School Voucher Plan Moves to the Floor of the House
Opponents are demonstrating and calling Republican lawmakers up
By Brant Bingamon, Fri., April 11, 2025

Rep. James Talarico went to one of his better voucher arguments at a meeting last week of the Texas House’s public education committee. Talarico asked rhetorically if there is a provision in the voucher bill, Senate Bill 2, to stop wealthy people from receiving taxpayer dollars to send their kids to private school. He used a particular example.
“Elon Musk is a Texas resident, so would he theoretically be eligible to apply for these funds?” Talarico asked the author of the voucher bill, Republican Rep. Brad Buckley.
“Yes,” Buckley said.
Talarico noted that Musk has 14 children. “Eight of them are under school age. So let’s say he gets a voucher for each of those eight children. That’s over $80,000 a year in taxpayer funds, more than what most teachers make. So if he sent them to a private school from pre-K to senior year, that’s a total of $1.2 million in taxpayer funds for Elon Musk.”
If it was a persuasive argument, it was lost on the Republican members of the committee. An hour later, they voted to advance SB 2 to the floor of the House along party lines, nine to six. The bill is expected to be debated in the House next week.
If passed, SB 2 will allow families in Texas to receive at least $10,000 of taxpayer money per year, per kid, for use in private schooling. The money would be paid into bank accounts, known as education savings accounts, managed by for-profit companies. The bill allocates $1 billion in taxes for the program in its first two years but includes provisions for rapid expansion afterward. The state estimates vouchers would cost about $4.4 billion per year by 2030.
The public education committee members made several changes to the previous version of the bill, adding a provision to allow only U.S. citizens or those in the country lawfully to receive voucher money, seemingly a response to conservative criticism that undocumented immigrants could take advantage of the proposal.
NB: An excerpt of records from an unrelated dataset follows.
/-- Write the elements for which `f` gives a value, with its poison; other elements keep their value, and a segment that is not
written whole keeps its own poison too (03 R104). -/
def Core.putEls (x : Core) (d w : Nat) (f : Nat → Option (Nat × Bool)) : Core :=
  let old := x.v d
  let new := vecOf w ((List.range (16384 / w)).map (fun i => match f i with
    | some v => v.1
    | none => lane w old i))
  let some' := segMask w (fun i => (f i).isSome)
  let part := segMask w (fun i => (f i).isNone)
  let psn := segMask w (fun i => match f i with
    | some v => v.2
    | none => false)
  x.setV d new (segPoison (x.vp d) psn some' (~~~part))

/-- The number an element of a type stands for (INT32 as an integer). -/
def elVal (t v : Nat) : FVal := if t = 3 then .ofInt (sint 32 v) 0 else (typeFmt t).decode v

/-- A number as an element of a type: rounded, or an integer that saturates, NaN giving 0 (04 R128). -/
def elEnc (t : Nat) (m : Rnd) (v : FVal) : Nat :=
  if t = 3 then uint 32 (v.toIntSat m (-(2 ^ 31)) (2 ^ 31 - 1)) else (typeFmt t).enc m v

/-- VFP by FUNC (04 Table 7): one rounding. -/
def vfpOp (f t : Nat) (m : Rnd) (a b c : Nat) : Nat :=
  let x := elVal t a
  let y := elVal t b
  let z := elVal t c
  let r := match f with
    | 0 => x.add y
    | 1 => x.add y.neg
    | 2 => x.mul y
    | 3 => x.fma y z
    | 4 => x.fma y z.neg
    | 5 => x.min y
    | 6 => x.max y
    | 7 => x.abs
    | _ => x.neg
  (typeFmt t).enc m r

/-- The vector registers that VFP reads by FUNC. -/
def vfpSources (f a b c : Nat) : List Nat := if f = 3 ∨ f = 4 then [a, b, c] else if f = 7 ∨ f = 8 then [a] else [a, b]

/-- VINT by FUNC: wrapping, shift counts in bits [4:0]. -/
def vintOp (f a b : Nat) : Nat :=
  let x : BitVec 32 := BitVec.ofNat 32 a
  let y : BitVec 32 := BitVec.ofNat 32 b
  let sh := y.toNat % 32
  (match f with
    | 0 => x + y
    | 1 => x - y
    | 2 => x * y
    | 3 => x &&& y
    | 4 => x ||| y
    | 5 => x ^^^ y
    | 6 => x <<< sh
    | 7 => x >>> sh
    | 8 => x.sshiftRight sh
    | 9 => if x.slt y then x else y
    | _ => if x.slt y then y else x).toNat

/-- A lane-by-lane operation on registers of one width: the value of each active element from those of the sources. -/
def lanewise (c w d : Nat) (p : BitVec 512) (src : List Nat) (op : List Nat → Nat) (s : State) : State :=
  coreStep c (fun x =>
    let vs := src.map x.v
    let ps := src.foldl (fun m r => m ||| x.vp r) 0
    x.putEls d w (fun i => if activeAt p w i then some (op (vs.map (fun v => lane w v i)), ps.getLsbD (segOf w i)) else none)) s

/-- The segments of registers that active lanes read. -/
def readSegs (p : BitVec 512) (src : List Nat) : List (Nat × BitVec 32) := src.map (fun r => (r, touchedSegs p))

/-- A residue event of a core, in a bank or in a vector instruction (03 R112, 10 R348): counted, and charged to the physical core; for the
gated job it is reported to the gate of the core's quarter with what it arose in; for another job the completion of its stream reports it. -/
def State.residueEvent (s : State) (c job : Nat) (w : ResidueSite) : State :=
  let s := s.bump 0x3204 8 1
  let n := 40 * coreQuarter c + vget s.resil.map c 0
  let s := { s with resil := { s.resil with phys := vmod s.resil.phys n (fun x => { x with residues := x.residues + 1 }) } }
  if job = s.gatedJob then
    if s.esc.record.isSome then (s.modEsc (fun e => { e with residues := e.residues ++ [(c, w)] })).reason (coreQuarter c) 1 else s
  else s.modCore c (fun x => { x with residues := x.residues + 1 })

/-- VFP (04 R127), with the residue checker's outcome (03 R112), which runs when the profile is not Open. -/
def execVfp (c : Fin 144) (w : GenFields) (residue : Bool) (s : State) : Host.Outcome State Fault Refusal :=
  let f := w.func.toNat
  let t := w.type.toNat
  let p := (s.core c).p w.pred.toNat
  let src := vfpSources f w.a.toNat w.b.toNat w.c.toNat
  .next (s.issue c (genWord 0x20 w)
    { dataV := readSegs p src
      faults := codes [(({ d := true, a := true, b := true, c := true, pred := true, type := true, rnd := true } : Uses).bad w, 0x02),
        (decide (8 < f) || decide (2 < t) || decide (1 < w.rnd.toNat), 0x03)] }
    (fun s =>
      let s := lanewise c (elW t) w.d.toNat p src (fun l => vfpOp f t (rndOf w.rnd.toNat) (l.getD 0 0) (l.getD 1 0) (l.getD 2 0)) s
      if residue && (f == 3 || f == 4) && s.esc.profile != 0 then s.residueEvent c (s.jobOf c) (.vector (genWord 0x20 w)) else s))

/-- VINT (04 R127). -/
def execVint (c : Fin 144) (w : GenFields) (s : State) : Host.Outcome State Fault Refusal :=
  let f := w.func.toNat
  let p := (s.core c).p w.pred.toNat
  let src := [w.a.toNat, w.b.toNat]
  .next (s.issue c (genWord 0x21 w)
    { dataV := readSegs p src
      faults := codes [(({ d := true, a := true, b := true, pred := true, type := true } : Uses).bad w, 0x02),
        (decide (10 < f) || decide (w.type ≠ 3), 0x03)] }
    (lanewise c 32 w.d.toNat p src (fun l => vintOp f (l.getD 0 0) (l.getD 1 0))))

/-- VCMP (04 R127): bits of inactive lanes are 0; a field that names a predicate has zero bits [4:3] (R118). (log 40, DESIGN CHOICE) -/
def execVcmp (c : Fin 144) (w : GenFields) (s : State) : Host.Outcome State Fault Refusal :=
  let f := w.func.toNat
  let t := w.type.toNat
  let p := (s.core c).p w.pred.toNat
  let half := w.x.toNat % 2
  .next (s.issue c (genWord 0x22 w)
    { dataV := readSegs p [w.a.toNat, w.b.toNat]
      faults := codes [(({ d := true, a := true, b := true, pred := true, type := true, x := true } : Uses).bad w || decide (7 < w.d.toNat), 0x02),
        (decide (6 < f) || decide (3 < t) || decide (1 < w.x.toNat), 0x03)] }
    (coreStep c (fun x =>
      let e := fun i => if elW t = 16 then 2 * i + half else i
      let bit := fun i =>
        let a := lane (elW t) (x.v w.a.toNat) (e i)
        let b := lane (elW t) (x.v w.b.toNat) (e i)
        p.getLsbD i && (if t = 3 then cmpCondI f (sint 32 a) (sint 32 b) else cmpCond f (elVal t a) (elVal t b))
      x.setP w.d.toNat (BitVec.ofNat 512 ((List.range 512).foldr (fun i acc => 2 * acc + (if bit i then 1 else 0)) 0)))))

/-- Whether VCVT accepts a pair of types (04 R128). -/
def vcvtPair (a b : Nat) : Bool := (a < 4 && b < 4) || (a < 3 && isBlock b) || (isBlock a && b < 3)

/-- The conversions of VCVT among element types (04 R128). -/
def vcvtElems (x : Core) (w : GenFields) (p : BitVec 512) : Core :=
  let t := w.type.toNat
  let u := w.x.toNat
  let f := w.func.toNat
  let va := x.v w.a.toNat
  let pa := x.vp w.a.toNat
  let conv := fun v => if t = u then v else elEnc u (rndOf w.rnd.toNat) (elVal t v)
  if elW t = elW u then
    x.putEls w.d.toNat (elW u) (fun i => if activeAt p (elW u) i then some (conv (lane (elW t) va i), pa.getLsbD (segOf (elW t) i)) else none)
  else if elW u = 16 then
    x.putEls w.d.toNat 16 (fun j => let i := j - 512 * f
      if j / 512 = f ∧ p.getLsbD i = true then some (conv (lane 32 va i), pa.getLsbD (segOf 32 i)) else none)
  else
    x.putEls w.d.toNat 32 (fun i => let j := 512 * f + i
      if p.getLsbD i then some (conv (lane 16 va j), pa.getLsbD (segOf 16 j)) else none)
The revised bill also temporarily limits the number of wealthy families that could receive vouchers to 20% of the program’s billion dollar budget, but just for its first two years. Thereafter, billionaires would have full access to it.
The representatives also voted to move HB 2, the school funding bill, to the House floor with a couple of important additions. The new HB 2 increases the basic allotment, the amount of money the state provides to school districts per student, from the previous figure of $220 to $395. The bill also automatically increases the allotment every two years, something school advocates have long sought, by indexing it to rises in property values.
However, public education supporters want a much larger increase to the basic allotment. At the Save Texas Schools rally held on the south steps of the Capitol on Saturday, they demanded that lawmakers increase the allotment by $1,300 per student and vote down vouchers.
About 100 supporters joined the local school union, Education Austin, to march to the rally from Kealing Middle School. Union President Ken Zarafis made brief remarks before they departed. “This legislature thought that they had vouchers done,” Zarafis said. “This governor thought it was a done deal when the session started. It’s not done, it’s not passed. Why? Because people are fighting.”
At the rally, the marchers joined over 3,000 demonstrators there for the Save Texas Schools rally (before the larger Hands Off! Protest of the Trump administration), according to rally organizer Allen Weeks. They heard from elected officials, including U.S. Reps. Lloyd Doggett and Greg Casar, Texas Reps. Vikki Goodwin, Donna Howard, James Talarico, and Erin Zwiener, and school district employees and teachers, who urged them to continue calling the offices of the Republicans who may be persuadable on vouchers.
Daphne Hoffacker of the Austin Council of PTAs is organizing local school supporters to make the calls. Last Friday, she sent out contact information for 25 Republican representatives who are believed to be anti-voucher or on the fence. Voucher opponents need 14 of them to vote no if they are to defeat the proposal.
“SB 2 is not an inevitability,” Hoffacker said. “We have the power. There are more of us than there are of them. We still see lots of courage in Texas, we still see representatives out there who are willing to put their constituents and their public schools ahead of their state leaders’ priorities.”